/-- The bytes that a read of an object returns (R416, R417). -/
def State.readObj (s : State) (x : Session) (r : ObjDef) (i sub : Nat) : List Byte :=
  toBytes r.size (if r.sel then x.get i sub else (s.computed x i sub).getD (s.obj i sub))

end Sys2Proof.Machine
end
##########
### TASK STATEMENT
Return each entry from above without altering a single character.

### RESULT OF THE EXERCISE
/-- The bytes that a read of an object returns (R416, R417). -/
def State.readObj (s : State) (x : Session) (r : ObjDef) (i sub : Nat) : List Byte :=
  toBytes r.size (if r.sel then x.get i sub else (s.computed x i sub).getD (s.obj i sub))

end Sys2Proof.Machine
end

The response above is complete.